Applying GRID Impact’s behavioral research and design process with the Sand County Foundation.
My role: As a member of the GRID Impact team, support the design and facilitation of a behavioral design short course with Sand County Foundation staff. Then, test and prototype behavioral design concepts co-created during the short course. Finally, document learnings from the iterative prototyping of behavioral design concepts through a white paper.
Overview
Process
Introduction to behavioral science: Behaviors are hard! Humans are influenced by their context! How might we work with this knowledge to build interventions that work to improve uptake of sustainable agricultural practices with what we know about human behavior?
Work-relevant behavioral diagnosis: Examining a case study relevant to local sustainable agricultural practices, teams worked together to identify behavioral tendencies that may be influencing a local farmers’ behavior.
Design of behaviorally-informed solution: Building on their knowledge of the context, teams worked together to create concepts that make it easier for local farmers to perform implement sustainable agricultural practices.
Prototype + presentation: Teams designed initial concepts that demonstrated their behaviorally-informed intervention, and shared this concept with the group.

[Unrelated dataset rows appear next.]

/-! ### ITU (R368-R371) -/

def ituRead (s : State) (off : Nat) : Nat :=
  let u := s.itu
  match off with
  | 0x00 => cmdWord u.go (put 16 u.hall.toNat) u.op.toNat
  | 0x04 => put 16 (b2n (arenaSet s && decide (tablesRoom s - tablesUsed s < 64))) + u.result.toNat
  | 0x08 => u.qinfo.toNat
  | 0x0C => u.events.toNat
  | 0x10 => u.recur.toNat
  | 0x20 => u.arenaSize.toNat
  | _ => if 0x40 ≤ off ∧ off < 0xC0 then (u.args.get ((off - 0x40) / 4)).toNat else 0

def ituRead64 (s : State) (off : Nat) : Option Nat :=
  if off = 0x18 then some s.itu.arena.toNat else counterAt s.itu.counters 0x1000 8 0 off

/-! ### Fault collector (R399, R411-R416) -/

/-- A record of the log as 32 bytes. -/
def logBytes (x : LogRec) : Bytes := natLe x.msg.toNat 16 ++ natLe x.detail.toNat 4 ++ natLe 0 4 ++ natLe x.time.toNat 8

def fcuCfgWord (s : State) : Nat :=
  let c := s.fcu
  put 31 (b2n c.lock) + put 30 (b2n c.autoT3) + put 16 c.hold.toNat + put 8 c.irqClass.toNat + c.c3Limit.toNat
def fcuStatusWord (s : State) : Nat :=
  let c := s.fcu
  put 31 (b2n c.safe) + put 30 (b2n (c.polErr != 0#8)) + put 29 (b2n c.armed) + min 1024 (c.logHead - c.logTail).toNat
def fcuSlicesWord (s : State) : Nat :=
  let c := s.fcu
  (List.range 4).foldl (fun n k => n + put (16 + 4 * k) (c.c3Count.get k)) 0 + put 4 c.inT2.toNat + c.retired.toNat

def fcuRead (s : State) (off : Nat) : Nat :=
  let c := s.fcu
  match off with
  | 0x00 => fcuCfgWord s
  | 0x04 => fcuStatusWord s
  | 0x08 => c.events.toNat
  | 0x0C => c.recur.toNat
  | 0x10 => put 31 (b2n c.armed) + put 12 c.injKind.toNat + c.injSource.toNat
  | 0x14 => fcuSlicesWord s
  | 0x18 => c.logHead.toNat
  | 0x1C => c.logTail.toNat
  | _ =>
    if 0x40 ≤ off ∧ off < 0x60 then wordOf (logBytes c.first) ((off - 0x40) / 4)
    else if 0x100 ≤ off ∧ off < 0x120 then (c.policy.get ((off - 0x100) / 4)).toNat
    else if 0x2000 ≤ off ∧ off < 0xA000 then wordOf (logBytes (c.log.get ((off - 0x2000) / 32))) ((off - 0x2000) % 32 / 4)
    else 0

def fcuRead64 (s : State) (off : Nat) : Option Nat := counterAt s.fcu.counters 0x1000 8 0 off

/-! ### Hang watch (R432-R437) -/

def hrStatusWord (s : State) : Nat :=
  (List.range 5).foldl (fun n t => n + put (27 + t) (b2n (s.hr.treads.any fun x => x.tread == t))) 0 + s.hr.result.toNat
def hrCfgWord (s : State) : Nat :=
  put 31 (b2n s.hr.autoT0) + put 30 (b2n s.hr.t0Context) + put 29 (b2n s.hr.autoEsc) + s.hr.drain.toNat

def hrRead (s : State) (off : Nat) : Nat :=
  let h := s.hr
  match off with
  | 0x00 => cmdWord h.go (put 28 h.tread.toNat) h.op.toNat
  | 0x04 => hrStatusWord s
  | 0x08 => hrCfgWord s
  | 0x0C => h.window.toNat
  | 0x10 => h.target.toNat
  | 0x14 => h.qinfo.toNat
  | 0x18 => h.guilty.toNat
  | 0x1C => h.slotsOut.toNat
  | 0x20 => h.events.toNat
  | 0x24 => h.recur.toNat
  | _ =>
    if 0x4000 ≤ off ∧ off < 0x42C4 then
      (List.range 4).foldl (fun n i => n + put (8 * i) (ugen s (off - 0x4000 + i)).toNat) 0
    else 0

def hrRead64 (s : State) (off : Nat) : Option Nat :=
  orElse' (counterAt s.hr.counters 0x1000 8 0 off) (counterAt s.hr.stale 0x2000 0x2C4 0 off)

/-! ### Debug and trace unit (R457-R460) -/

def dbgStatusWord (s : State) : Nat :=
  let d := s.dbg
  put 30 d.cutState.toNat + put 29 (b2n d.late) + put 28 (b2n d.dailiesCut) + put 27 (b2n d.frozen) + put 26 (b2n d.moved)
    + d.result.toNat

def dbgRead (s : State) (off : Nat) : Nat :=
  let d := s.dbg
  match off with
  | 0x00 => cmdWord d.go (put 16 d.flags.toNat) d.serialOp.toNat
  | 0x04 => dbgStatusWord s
  | 0x08 => d.events.toNat
  | 0x0C => d.recur.toNat
  | 0x20 => d.ringSel.toNat
  | _ => if 0x30 ≤ off ∧ off < 0x40 then bits d.rdata.toNat (8 * (off - 0x30)) 32 else 0

def dbgRead64 (s : State) (off : Nat) : Option Nat :=
  if off = 0x10 then some s.dbg.cutT.toNat else if off = 0x18 then some s.dbg.resumeT.toNat
  else counterAt s.dbg.counters 0x1000 8 0 off

/-! ### Power, clocks, timebase, management (R479-R481, R510-R513) -/

def pwrStatusWord (s : State) : Nat :=
  put 30 s.pins.pstate.toNat + put 29 (b2n s.pwr.lockBit) + put 28 (b2n s.pwr.wakeReq) + put 27 (b2n s.pwr.shutDone)
    + put 26 (b2n s.pwr.recoveryBit)
def tbStatusWord (s : State) : Nat := put 31 (b2n s.pwr.tbLocked) + s.pwr.tbOffset.toNat

/-- The live sessions and their subscriptions. -/
def liveSessions (s : State) : List (Nat × Session) := s.mgt.sessions.filter fun e => e.2.live
def subsUsed (s : State) : Nat := (liveSessions s).foldl (fun n e => n + e.2.subs.length) 0
def nodeHeldId (s : State) : Nat := if s.mgt.claim.state = 2#3 then s.mgt.claim.node else 0
def mgtStatusWord (s : State) : Nat :=
  put 29 s.mgt.claim.state.toNat + put 28 (b2n s.mgt.beacon) + put 16 (liveSessions s).length + put 7 (subsUsed s) + nodeHeldId s

/-- The MAC address as its six octets (R484). -/
def macAddress (s : State) : Bytes := 0x0A#8 :: natLe s.deviceId 5

def pwrRead (s : State) (off : Nat) : Nat :=
  let p := s.pwr
  match off with
  | 0x00 => put 16 p.maxState.toNat + p.idle.toNat
  | 0x04 => pwrStatusWord s
  | 0x08 => p.events.toNat
  | 0x0C => p.recur.toNat
  | 0x10 => p.mult.toNat
  | 0x14 => put 2 (b2n p.mode8d) + p.xspiDiv.toNat
  | 0x18 => put 31 (b2n p.xspiGo) + put 8 p.xspiOp.toNat + p.xspiLen.toNat
  | 0x1C => p.xspiAddr.toNat
  | 0x208 => p.rate.toNat
  | 0x20C => p.parent.toNat
  | 0x210 => p.period.toNat
  | 0x214 => p.portAdj.toNat
  | 0x218 => tbStatusWord s
  | 0x300 => put 31 (b2n s.mgt.plcaEn) + put 8 s.mgt.toTimer.toNat + s.mgt.claimId.toNat
  | 0x304 => mgtStatusWord s
  | 0x308 => s.mgt.events.toNat
  | 0x30C => s.mgt.recur.toNat
  | _ => if 0x100 ≤ off ∧ off < 0x200 then (p.xspiData.get ((off - 0x100) / 4)).toNat else 0

def pwrRead64 (s : State) (off : Nat) : Option Nat :=
  if off = 0x200 then some s.master else if off = 0x310 then some (leNat (macAddress s))
  else counterAt s.mgt.counters 0x1000 8 0 off

/-! ### The register space of the Keeper's bus (R22) -/

/-- Is the unit of a window in the block (R12)? -/
def windowThere (c : Conf) (w : Nat) : Bool := if w = 6 then c.tree else if w = 8 then decide (0 < c.redUnits) else if w = 9 then c.atomic else true

/-- A 32-bit register of the Keeper's bus; zero outside every register. -/
def keeperRead (s : State) (a : Nat) : Nat :=
  let off := a % 0x10000
  if !windowThere s.conf (a / 0x10000) then 0
  else match a / 0x10000 with
    | 0x0 => if off = 0 then Config.ident.toNat else if off = 8 then (s.conf.caps).toNat else 0
    | 0x1 => feRead s off
    | 0x2 => fsRead s off
    | 0x3 => ituRead s off
    | 0x4 => lsRead s off
    | 0x5 => lnRead s off
    | 0x6 => trRead s off
    | 0x7 => mvRead s off
    | 0x8 => rdRead s off
    | 0x9 => auRead s off
    | 0xA => fcuRead s off
    | 0xB => hrRead s off
    | 0xC => dbgRead s off
    | 0xD => pwrRead s off
    | 0xE => kvRead s off
    | 0xF => lcRead s off
    | 0x10 => atRead s off
    | _ => 0

/-- A 64-bit register of the Keeper's bus at an aligned address. -/
def keeperRead64 (s : State) (a : Nat) : Option Nat :=
  let off := a % 0x10000
  if a % 8 ≠ 0 ∨ !windowThere s.conf (a / 0x10000) then none
  else match a / 0x10000 with
    | 0x1 => feRead64 s off
    | 0x2 => fsRead64 s off
    | 0x3 => ituRead64 s off
    | 0x4 => lsRead64 s off
    | 0x5 => lnRead64 s off
    | 0x6 => trRead64 s off
    | 0x7 => mvRead64 s off
    | 0x8 => rdRead64 s off
    | 0x9 => auRead64 s off
    | 0xA => fcuRead64 s off
    | 0xB => hrRead64 s off
    | 0xC => dbgRead64 s off
    | 0xD => pwrRead64 s off
    | 0xE => kvRead64 s off
    | _ => none

/-! ### Host pages (R334, R387, R290, R331, R456, R506, R508) -/

/-- ADM_HSTAT. -/
def hstatWord (s : State) (hall : Nat) : Nat :=
  let h := hallOf s hall
  put 30 (qClass h) + put 29 (b2n (demoted h .link)) + put 28 (b2n (demoted h .line)) + put 27 (b2n (demoted h .host))
    + put 13 h.workUsed

/-- The mailbox of a page. -/
def mailboxRead (m : Mailbox) (off : Nat) : Nat :=
  match off with
  | 0x404 => put 16 m.seq.toNat + m.result.toNat
  | 0x408 => m.len
  | _ =>
    if 0x420 ≤ off ∧ off < 0x440 then (m.arg.get ((off - 0x420) / 4)).toNat
    else if 0x500 ≤ off ∧ off < 0x800 then wordOf m.data ((off - 0x500) / 4)
    else 0

/-- QSTAT. -/
def qstatWord (x : Queue) : Nat := put 29 (qstateCode x.state) + x.stop.toNat

/-- The queue of a window of a hall page. -/
def windowQueue (s : State) (hall off : Nat) : Option Nat := queueAt s hall ((off - 0x1000) / 0x40)

def queueWindowRead (s : State) (hall off : Nat) : Nat :=
  match windowQueue s hall off with
  | none => 0
  | some q =>
    let x := queueOf s q
    match off % 0x40 with
    | 0x04 => put 16 x.qgen.toNat + q
    | 0x08 => x.head.toNat
    | 0x0C => x.tail.toNat
    | 0x10 => x.done.toNat
    | 0x14 => qstatWord x
    | _ => 0

/-- The fence of a view of a hall page. -/
def viewFence (s : State) (hall v : Nat) : Option Fence :=
  match s.fs.fences.find? fun e => (e.2.state == 1#2 || e.2.state == 2#2) && e.2.hall == hall && e.2.view == v with
  | some e => some e.2
  | none => none
def fstatWord (f : Fence) : Nat := put 30 f.state.toNat + put 29 (b2n f.backward) + f.status.toNat

def hallPageRead (s : State) (hall off : Nat) : Nat :=
  let h := hallOf s hall
  if off = 0 then Config.ident.toNat
  else if off = 8 then (s.conf.caps).toNat
  else if off = 0x10 then put 16 h.hgen.toNat + put 14 (hmodeCode h.mode) + put 12 (qClass h) + hall
  else if off = 0x14 then put 29 (hstateCode h.state) + put 24 (if isSealed h then tdiCode h.tdi else 7)
  else if 0x400 ≤ off ∧ off < 0x800 then mailboxRead (mailboxOf s (hall + 1)) off
  else if off = 0x840 then hstatWord s hall
  else if 0x1000 ≤ off ∧ off < 0x5000 then queueWindowRead s hall off
  else if 0x5000 ≤ off ∧ off < 0x5080 then (msixWord h ((off - 0x5000) / 4)).toNat
  else if 0x8000 ≤ off ∧ off < 0x10000 ∧ off % 16 = 8 then
    match viewFence s hall ((off - 0x8000) / 16) with | some f => fstatWord f | none => 0
  else 0

/-- The offsets of a slot's 64-bit registers; the 16 bytes from +0x30 are none (R456). -/
def profileReg (off : Nat) : Bool := [0x00, 0x08, 0x10, 0x18, 0x20, 0x28].contains off

/-- Register `off` of a profile slot. -/
def profileRead (p : Profile) (off : Nat) : Nat :=
  match off with
  | 0x00 => p.pmatch.toNat
  | 0x10 => p.items.toNat
  | 0x18 => p.bytes.toNat
  | 0x20 => p.busy.toNat
  | 0x28 => p.defer.toNat
  | _ => 0

def hallPageRead64 (s : State) (hall off : Nat) : Option Nat :=
  let h := hallOf s hall
  if 0x800 ≤ off ∧ off < 0x870 ∧ off ≠ 0x840 then some (h.counters.get ((off - 0x800) / 8)).toNat
  else if 0x900 ≤ off ∧ off < 0xD00 ∧ profileReg (off % 0x40) then some (profileRead (h.profiles.get ((off - 0x900) / 0x40)) (off % 0x40))
  else if 0x1000 ≤ off ∧ off < 0x5000 ∧ off % 0x40 = 0x18 then
    some (match windowQueue s hall off with | some q => (queueOf s q).qseq.toNat | none => 0)
  else if off = 0x5800 then some h.msixPending.toNat
  else if 0x8000 ≤ off ∧ off < 0x10000 ∧ off % 16 = 0 then
    some (match viewFence s hall ((off - 0x8000) / 16) with | some f => f.value.toNat | none => 0)
  else none

/-- OP_STATUS. -/
def opStatusWord (s : State) : Nat :=
  put 31 (b2n s.fcu.safe) + put 28 s.lcState + put 27 (b2n s.dom.joined) + put 25 s.pins.pstate.toNat + put 24 (b2n s.pwr.shutDone)
    + nodeHeldId s

def operatorRead (s : State) (off : Nat) : Nat :=
  match off with
  | 0x0000 => Config.ident.toNat
  | 0x0008 => (s.conf.caps).toNat
  | 0x0010 => opStatusWord s
  | 0x0200 => s.pwr.ltol.toNat
  | _ => if 0x400 ≤ off ∧ off < 0x800 then mailboxRead (mailboxOf s 0) off else 0

def operatorRead64 (s : State) (off : Nat) : Option Nat := if off = 0x300 then some s.fs.opIgnored.toNat else none

/-- A 32-bit word of a host page: page 0 is the operator's, page n + 1 that of hall n. -/
def pageRead (s : State) (page off : Nat) : Nat :=
  if page = 0 then operatorRead s off else if page ≤ s.conf.halls then hallPageRead s (page - 1) off else 0
def pageRead64 (s : State) (page off : Nat) : Option Nat :=
  if off % 8 ≠ 0 then none
  else if page = 0 then operatorRead64 s off else if page ≤ s.conf.halls then hallPageRead64 s (page - 1) off else none

/-! ### A bus (R21) -/

/-- A bus's registers. -/
def busReg (s : State) : Bus → Nat → Nat
  | .keeper, a => keeperRead s a
  | .page n, a => pageRead s n a
def busReg64 (s : State) : Bus → Nat → Option Nat
  | .keeper, a => keeperRead64 s a
  | .page n, a => pageRead64 s n a

/-- A bus's shadows. -/
def shadowsOf (s : State) : Bus → Shadows
  | .keeper => s.pins.shadowsKeeper
  | .page n => s.pins.shadowsPage.get n
def updShadows (f : Shadows → Shadows) : Bus → State → State
  | .keeper, s => s.updPins fun p => { p with shadowsKeeper := f p.shadowsKeeper }
  | .page n, s => s.updPins fun p => { p with shadowsPage := p.shadowsPage.mod n f }

/-- ADM_LAT_MAX clears as it is read; the latency of an admission that ends in that very cycle stays in it, and whether there is one is
left open (R20; DESIGN CHOICE, assumption 15). -/
def readLatMax (s : State) : State :=
  (s.updAdm fun x => match readRC x.latMax x.recur (s.open64.setWidth 32) with
    | (_, left, r) => { x with latMax := left, recur := r }).opened

/-- A 4-byte read of an aligned address: the value, and the state it leaves. The low word of a 64-bit register is latched with its
high word; the high word comes from the shadow that holds the register's address. ADM_LAT_MAX is the one register that a read changes (R18). -/
def busRead (bus : Bus) (a : Nat) (s : State) : Nat × State :=
  let a := a / 4 * 4
  match busReg64 s bus (a / 8 * 8) with
  | some v =>
    if a % 8 = 0 then
      (v % 2 ^ 32, updShadows (fun x => { x with rd := { addr := some a, word := BitVec.ofNat 32 (v / 2 ^ 32) } }) bus s)
    else
      let x := (shadowsOf s bus).rd
      (if x.addr = some (a - 4) then x.word.toNat else v / 2 ^ 32 % 2 ^ 32, s)
  | none =>
    let v := busReg s bus a
    (v, if bus = .keeper ∧ a = 0x10120 then readLatMax s else s)

/-- A read row: the word leaves on the bus. -/
def readRow (bus : Bus) (a : Nat) (s : State) : State :=
  match busRead bus a s with
  | (v, s) => s.emit (.regRead bus (a / 4 * 4) (BitVec.ofNat 32 v))

def execRcRegisterRead (bus : Bus) (addr : Nat) (s : State) : Answer :=
  goOn (if busServes bus s then readRow bus addr (busInput bus s) else s)
def execLowWordReadLatch (bus : Bus) (addr : Nat) (s : State) : Answer :=
  goOn (if busServes bus s then readRow bus addr (busInput bus s) else s)

end Sys2Proof.Machine
end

Concept iteration: Following the short course, GRID Impact continued its partnership with the Sand County Foundation to iteratively develop a behavioral intervention focused on increasing adoption of sustainable farming practices among local farmers.
This iterative phase involved two rounds of iteration, conducted in partnership with the Sand County Foundation, local farmers, and key stakeholders.
Reflections
Local partnership: Context matters. This work was conducted hand-in-hand with individuals living in the context, intimately familiar with farming practices, drivers of local decisions and actions, and who naturally maintain these local relationships over time.
Diverge-converge: There’s a balance between creativity and feasibility. As we iterated during concept testing, guiding the diverge-to-converge mindset was crucial to identifying the just-right creative and feasible intervention.
Remote learning + research: Originally, this short course and iterative concept refinement was planned to be in-person. During COVID, we were forced to modify our plan, and it worked! Our close partnership with local Sand County Foundation was a key enabler to this successful shift.